Publiziert am: 20.09.2019

EDITORIAL

Grosse brauchen KMU – auch in der Politik

KMU haben gegenüber den Grossunternehmen die Nase vorn. Das gilt sowohl in der Berufsbildung als auch bei der Integration der Frauen. Das gilt für die Innovation als auch in der Milizarbeit. Gerade deswegen brauchen Grossunternehmen KMU – sowohl wirtschaftlich als auch in der Politik.

Es bestehen viele Missverständnisse zum Verhältnis von Grossunternehmen und KMU. Sie entstehen, wenn die Vielfalt der Wirtschaft verkannt wird und stattdessen alle Grossunternehmen und alle KMU auf Klischeetypen reduziert werden. Dazu gehören die üblichen Vorurteile, dass nur Grossunternehmen international tätig seien, dass nur sie echte Innovationen tätigen könnten und dass nur sie progressiv seien und den Arbeitnehmenden mehr als das gesetzlich Verlangte geben. Im Gegensatz dazu werden KMU-Stereotypen bewirtschaftet: Sie seien nur auf die Binnenwirtschaft fokussiert – als ob die Binnenwirtschaft der zwanziggrössten Volkswirtschaft der Welt unbedeutend wäre –, altbacken, wenig mitarbeiterfreundlich und wenig innovativ.

Diese vermeintlichen Gegensätze sind kons­truiert – und sie sind gänzlich unwahr. Sie werden meist aus Unkenntnis kolportiert und aufgebauscht. Sie sind Stereotype und stimmen nicht einmal im Ansatz. Wie könnten sie auch? Es ist höchst unwahrscheinlich, dass sich die über 550 000 Schweizer KMU über den gleichen Leisten ziehen liessen.

KMU und Grossunternehmen arbeiten miteinander. In der Politik gibt es jedoch einen bedenklichen Trend im Verhältnis von Grossunternehmen und KMU in der Schweiz. Erstere versuchen immer wieder, sich mittels Regulierung zu behaupten. Sie suchen die Legitimierung ihrer Geschäftsmodelle in neuer Regulierung. Als ob das an sich nicht schon bedenklich genug wäre, versuchen Grossunternehmen vermehrt, mit Regulierung KMU vom Markt zu verdrängen.

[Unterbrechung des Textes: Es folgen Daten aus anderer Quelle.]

-- ==== Sys2Proof/Machine/Core.lean ====
section
/-! DEFINITION. The machine as the host reads it. -/

def Sys2Proof.core : Host.Core := {
  State := Sys2Proof.Machine.State,
  Fault := Sys2Proof.Machine.Fault,
  Refusal := Sys2Proof.Machine.Refusal,
  step := Sys2Proof.Machine.step,
  reset := Sys2Proof.Machine.State.reset }
end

Dieser Trend ist in der Schweiz zwar noch nicht dominierend, aber es gibt ihn. Vor allem ab 2012 nahm er markant zu. Grossunternehmen und ihre Verbände setzten sich öffentlich ein, um mit einer Revision des Aktienrechts die 114 000 KMU-Aktiengesellschaften stärker zu regulieren. Grossbanken wollten tatsächlich mit zwei neuen Gesetzen die unabhängige Vermögensverwaltung derart verteuern, dass diese Finanz-KMU aus dem Markt geschieden wären. Doch Grossunternehmen brauchen die KMU – vor allem in der Politik. Sie sind nämlich auf die Unterstützung der KMU-Politikerinnen und Politiker angewiesen, um ihre Freiheit zu behalten.

Einige Beispiele gefällig? Die 1:12-Initiative hätte KMU kaum betroffen; trotzdem stiegen KMU-Politikerinnen und Politiker in den Ring, sie abzuwehren. Als die Initiative gegen die Masseneinwanderung angenommen wurde, waren es KMU-Politikerinnen und Politiker, die ihre Umsetzung wirtschaftsfreundlich konzipierten. Und auch die Konzernverantwortungsinitiative wird ohne KMU nicht zu bodigen sein.

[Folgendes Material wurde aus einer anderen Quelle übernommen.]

-- ==== Sys2Proof/Laws/Ops.lean ====
section
/-! SUPPORT. One lemma for each shared operation that says everything it can do; the meanings' proofs
cite these and unfold no operation. -/

namespace Sys2Proof.Machine

/-- Outside the fault state the check lets the command through. -/
theorem whenNoFault_of_noFault {s : State} (h : NoFault s) (perform : State → Result) :
    whenNoFault s perform = perform s := if_pos h

/-- In the fault state the check answers `(1, 0)` and changes nothing. -/
theorem whenNoFault_of_fault {s : State} (h : ¬ NoFault s) (perform : State → Result) :
    whenNoFault s perform = .next (s.answered s.regs true 0) := if_neg h

/-- Everything the fault-state check can answer. -/
theorem whenNoFault_next {s t : State} {perform : State → Result}
    (h : whenNoFault s perform = .next t) :
    (NoFault s ∧ perform s = .next t) ∨ (¬ NoFault s ∧ t = s.answered s.regs true 0) := by
  by_cases hs : NoFault s
  · exact .inl ⟨hs, (whenNoFault_of_noFault hs perform).symm.trans h⟩
  · have := (whenNoFault_of_fault hs perform).symm.trans h
    exact .inr ⟨hs, by simpa [eq_comm] using this⟩

/-- If what is guarded answers one response and leaves the ports alone, so does the check. -/
theorem whenNoFault_answers {s : State} {perform : State → Result}
    (h : NoFault s → ∃ g err data, perform s = .next (s.answered g err data)) :
    ∃ g err data, whenNoFault s perform = .next (s.answered g err data) := by
  by_cases hs : NoFault s
  · obtain ⟨g, err, data, hp⟩ := h hs
    exact ⟨g, err, data, (whenNoFault_of_noFault hs perform).trans hp⟩
  · exact ⟨_, _, _, whenNoFault_of_fault hs perform⟩

/-- Fault entry, as one state: `CAUSE` and `BADCMD` written and `(1, 0)` answered. -/
theorem raiseFault_eq_answered (c : Cause) (cmd : Word16) (s : State) :
    raiseFault c cmd s =
      s.answered { s.regs with cause := c.code, badcmd := cmd } true 0 := rfl

/-- The code of a cause is 1 to 4: a raised fault is seen by the fault-state check. -/
theorem Cause.code_ne_zero (c : Cause) : c.code ≠ 0 := by cases c <;> decide

/-- Everything an illegal word does. -/
theorem performIllegal_eq (w : Word16) (s : State) :
    performIllegal w s = .next (if NoFault s then raiseFault .illegal w s
      else s.answered s.regs true 0) := by
  by_cases hs : NoFault s
  · simp only [performIllegal, whenNoFault_of_noFault hs, if_pos hs]
  · simp only [performIllegal, whenNoFault_of_fault hs, if_neg hs]

end Sys2Proof.Machine
end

Im Rahmen der guten Ordnungspolitik sind KMU-Vertreterinnen und Vertreter gerne bereit, für Wirtschaftsfreiheit zu kämpfen. Aber sie verlangen auch Gegenrecht. Grossunternehmen sollen sich in Zukunft auf die Seite der KMU stellen, statt mit den Linken zu kooptieren und nur egoistisch zu handeln. Grossunternehmen sollten nicht vergessen: Sie brauchen die KMU – wirtschaftlich und politisch.